The second suggested pairing combines energy with industrials. Abbott described both sectors as holders of hard assets and revenue streams that are less likely to be disrupted by AI, and as ways to capture geopolitical and defense spending. The panel cited global military spending of $2.6 trillion last year. Abbott also noted projected capital expenditures from four major AI “hyperscalers” — Amazon, Alphabet, Meta and Oracle — of about $690 billion this year and more than $800 billion in 2026, with industrial and utility firms positioned to benefit from that spending.

Anqi Dong described the current investment backdrop as a “fragile balance,” with solid fundamentals but concentrated leadership that raises rotation risk. Bartolini urged selective sector exposure and pointed to the interaction of strong earnings and persistent inflation as a reason for deliberate sector positioning.

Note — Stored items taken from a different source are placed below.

/-- The lowest word that meets this cause among its own checks. -/
def firstCause (x : Issue) (c : Cause) (its : List Item) : Option Nat :=
  (its.find? (fun it => match it.instr with
    | some i => !it.taken && (x.at it x.base).staticCause x.base i == some c
    | none => false)).map (fun it => it.idx)

/-- The cause and word that the checks on encoding, register names, pipes and privilege decide, in the order of R76. -/
def Issue.packetCause (x : Issue) (ws : List Word) (its : List (Item × Bool)) : Option (Cause × Nat) :=
  let items := its.map Prod.fst
  let low := fun (a b : Option Nat) => match a, b with | some m, some n => some (min m n) | some m, none => some m | none, b => b
  match low (packetIllegal ws its) (firstCause x .illegal items) with
  | some n => some (.illegal, n)
  | none =>
    match firstCause x .misalign items with
    | some n => some (.misalign, n)
    | none =>
      match pipeConflict items with
      | some n => some (.pipeConflict, n)
      | none => (firstCause x .priv items).map (fun n => (.priv, n))

/-- Perform one word of the packet, against the reads of its chain, once the accesses to other devices that it follows are performed
(R285); a packet that has stopped stays so. -/
def State.perform (s : State) (x : Issue) (it : Item) (rd : Device) : State :=
  match s.iss, it.instr with
  | some y, some i =>
    let z := { (x.at it rd) with moved := y.moved }
    if y.status != .run then s
    else if s.dev.orderWaits x.agent x.slices i && (unguardable i || !z.act.isEmpty) then s.waitNow z
    else
      match exec i { s with iss := some z } with
      | .next s' => s'
      | _ => { s with iss := some { y with status := .waits } }
  | _, _ => s

/-- How the packet stands after a word. -/
def State.status (s : State) : IssueStatus := match s.iss with | some y => y.status | none => .run

/-- How far the words of a packet have come. -/
structure Run where
  state : State
  /-- the chain of the last word, and the device where it began (R55) -/
  chain : Nat
  rd : Device
  /-- the chain of the first word that waits, and the state in which that word asks for bytes -/
  stop : Option (Nat × Option State)
  /-- the lowest word that traps, and the lowest that meets a translation fault, each with the state after it -/
  trap : Option (Nat × State)
  fault : Option (Nat × State)
  /-- what the words that have not been performed would have written -/
  lost : List Nat
  /-- the transfer of control, and the device where its chain began -/
  last : Option (Item × Device)

/-- The lower of a word found before and this one. -/
def lowest (p : Option (Nat × State)) (n : Nat) (s : State) : Option (Nat × State) :=
  if (p.map (fun q => decide (n < q.1))).getD true then some (n, s) else p

/-- What a word reads of registers and predicates, its guard among them. -/
def Item.reads (it : Item) : List Nat :=
  (match it.guard with | some g => [200 + g.p.toNat] | none => []) ++
    match it.instr with
    | some i => let o := operands i; o.v.map Prod.fst ++ o.s.map (fun p => 100 + p.1) ++ o.ps.map (fun p => 200 + p)
    | none => []
/-- What a word changes that a later word may read: registers, predicates, and its place in queues. -/
def Item.writes (it : Item) : List Nat :=
  match it.instr with | some i => writeKeys i ++ ((operands i).v.map Prod.fst).filter (fun r => 56 ≤ r) | none => []
def Item.isB (it : Item) : Bool := match it.instr with | some i => pipeOf i == .b | none => false
def Item.isMX (it : Item) : Bool := match it.instr with | some i => pipeOf i == .m || pipeOf i == .x | none => false

/-- What a word that has been tried adds to a run (R56, R76). -/
def Run.note (r : Run) (it : Item) (s' : State) : Run :=
  let off := { r with lost := r.lost ++ it.writes }
  match s'.status with
  | .run => { r with state := s' }
  | .waits => { off with stop := r.stop.or (some (it.chain, none)) }
  | .asked => { off with stop := r.stop.or (some (it.chain, some s')) }
  | .trapped => { off with trap := lowest r.trap it.idx s' }
  | .faulted => { off with fault := lowest r.fault it.idx s' }

/-- Try a word: not one that the checks before the first chain hold, nor one that reads what a word not performed would have written. -/
def Run.try (x : Issue) (held : List Nat) (r : Run) (it : Item) (rd : Device) : Run :=
  if held.contains it.idx then { r with stop := r.stop.or (some (it.chain, none)), lost := r.lost ++ it.writes }
  else if it.reads.any r.lost.contains then { r with lost := r.lost ++ it.writes }
  else r.note it (r.state.perform x it rd)

/-- One word; the transfer of control is kept for the end (R55). -/
def Run.word (x : Issue) (held : List Nat) (r0 : Run) (it : Item) : Run :=
  let r := if it.chain == r0.chain then r0 else { r0 with chain := it.chain, rd := r0.state.dev }
  if it.isB then { r with last := some (it, r.rd) } else r.try x held it r.rd

/-- The words of a packet in order, then its transfer of control (R55). When one waits the others are still tried, for a trap (R56).
`held` are the words that the checks before the first chain make wait. -/
def State.performPacket (s : State) (x : Issue) (held : List Nat) (its : List Item) : Run :=
  let r := its.foldl (Run.word x held)
    { state := { s with iss := some x }, chain := (its.head?.map Item.chain).getD 0, rd := s.dev, stop := none, trap := none, fault := none,
      lost := [], last := none }
  match r.last with
  | some (it, rd) => r.try x held it rd
  | none => r

/-- The empty and queue checks of all words before the first chain issues (R56), against the registers as they stand then. A guard of a
later chain is evaluated after the chains before it. -/
def State.packetVerdict (s : State) (x : Issue) (its : List Item) : List (Nat × Verdict) :=
  let first := (its.head?.map Item.chain).getD 0
  let late := its.any (fun it => it.chain != first && it.guard.isSome)
  let reads := fun (ch : Nat) =>
    if late && ch != first then
      let later := (s.performPacket x [] (its.filter (fun it => it.chain < ch && !it.isB))).state.dev.view x.agent
      s.dev.modView x.agent (fun g => { g with p := later.p })
    else s.dev
  let go := its.foldl (fun (acc : List (Nat × Verdict) × Device) it =>
    match it.instr with
    | none => acc
    | some i =>
      let y := x.at it (reads it.chain)
      (acc.1 ++ [(it.idx, y.dynVerdict acc.2 i)], acc.2.popWord y i)) ([], s.dev)
  go.1

/-- The packet commits: the members of the gang move to the next packet (R56), but for those that a word of the packet, or a trap taken
meanwhile, has sent elsewhere. -/
def Device.advance (d : Device) (x : Issue) (moved : Bool) : Device :=
  let was := (x.base.view x.agent).inHandler
  (d.modView x.agent (fun g =>
    { g.mapSlices x.slices (fun i s =>
        { s with
          ahead := s.ahead.filter (fun q => q.1 != was)
          pc := if !moved && s.pc == x.pc && (was || !g.inHandler || !bitOf g.handler i) then s.pc + 1 else s.pc }) with
      since := d.now })).dropFetched (some x.agent) x.slices

/-- Every live slice has popped both entries of a queue that an open region still retains (R374). -/
def Group.retained (g : Group) (q : Nat) : Bool :=
  let x := (g.queues[q]?).getD default
  g.region.isSome && x.entries.length == 2 && g.liveSlices.all (fun i => decide (x.base + 2 ≤ (g.slice i).qAt q))

/-- A packet that waits, or would trap, on an empty queue: when the queue's entries are all retained, the open region ends (R374). -/
def State.whenWaiting (s : State) (x : Issue) (its : List Item) : Option State :=
  let g := s.dev.view x.agent
  if its.any (fun it => match it.instr with | some i => (operands i).pops.any g.retained | none => false) then
    some { s with dev := s.dev.modView x.agent Group.endRegion }
  else none

/-! Words that begin before their packet (DESIGN CHOICE, assumption 77): a word of a later chain may wait for what only an earlier chain of
its packet can bring. The memory and X-pipe words of those chains then begin, with the reads they have in the packet; the packet issues as a
whole, without them, once the word that waits can go. -/

/-- The words that can begin before a chain of their packet. -/
def beginners (its : List Item) (ch : Nat) : List Item := its.filter (fun it => it.chain < ch && it.isMX)

/-- The word of a chain waits for words of earlier chains alone: without them the packet would not wait. -/
def State.ownWait (s : State) (x : Issue) (held : List Nat) (its : List Item) (ch : Nat) : Bool :=
  let bs := (beginners its ch).map Item.idx
  let r := s.performPacket x held (its.filter (fun it => !bs.contains it.idx))
  !bs.isEmpty && r.stop.isNone && r.fault.isNone

/-- They begin. -/
def State.begin (s : State) (x : Issue) (its : List Item) (ch : Nat) : State :=
  let bs := beginners its ch
  let d := bs.foldl (fun (d : Device) it =>
    let rd := (s.performPacket x [] (its.filter (fun j => j.chain < it.chain && !j.isB))).state.dev
    (({ s with dev := d, iss := some x } : State).perform x it rd).dev) s.dev
  let mark := bs.map (fun it => ((s.dev.view x.agent).inHandler, x.pc, it.idx))
  { s with dev := d.modView x.agent (fun g => g.modSlices x.slices (fun sl => { sl with ahead := sl.ahead ++ mark })), iss := none }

State Street noted that its sector ETFs provide direct market access to the sectors discussed, including XLI for industrials, XLE for energy, XLU for utilities and XLK for technology. A closing webcast poll showed investor interest led by energy at 39%, technology at 31%, and industrials, utilities, healthcare and materials each receiving interest from more than 20% of respondents. The strategists emphasized pairing sectors as a tool to manage volatility while maintaining exposure to both AI-related investment and traditional revenue sources.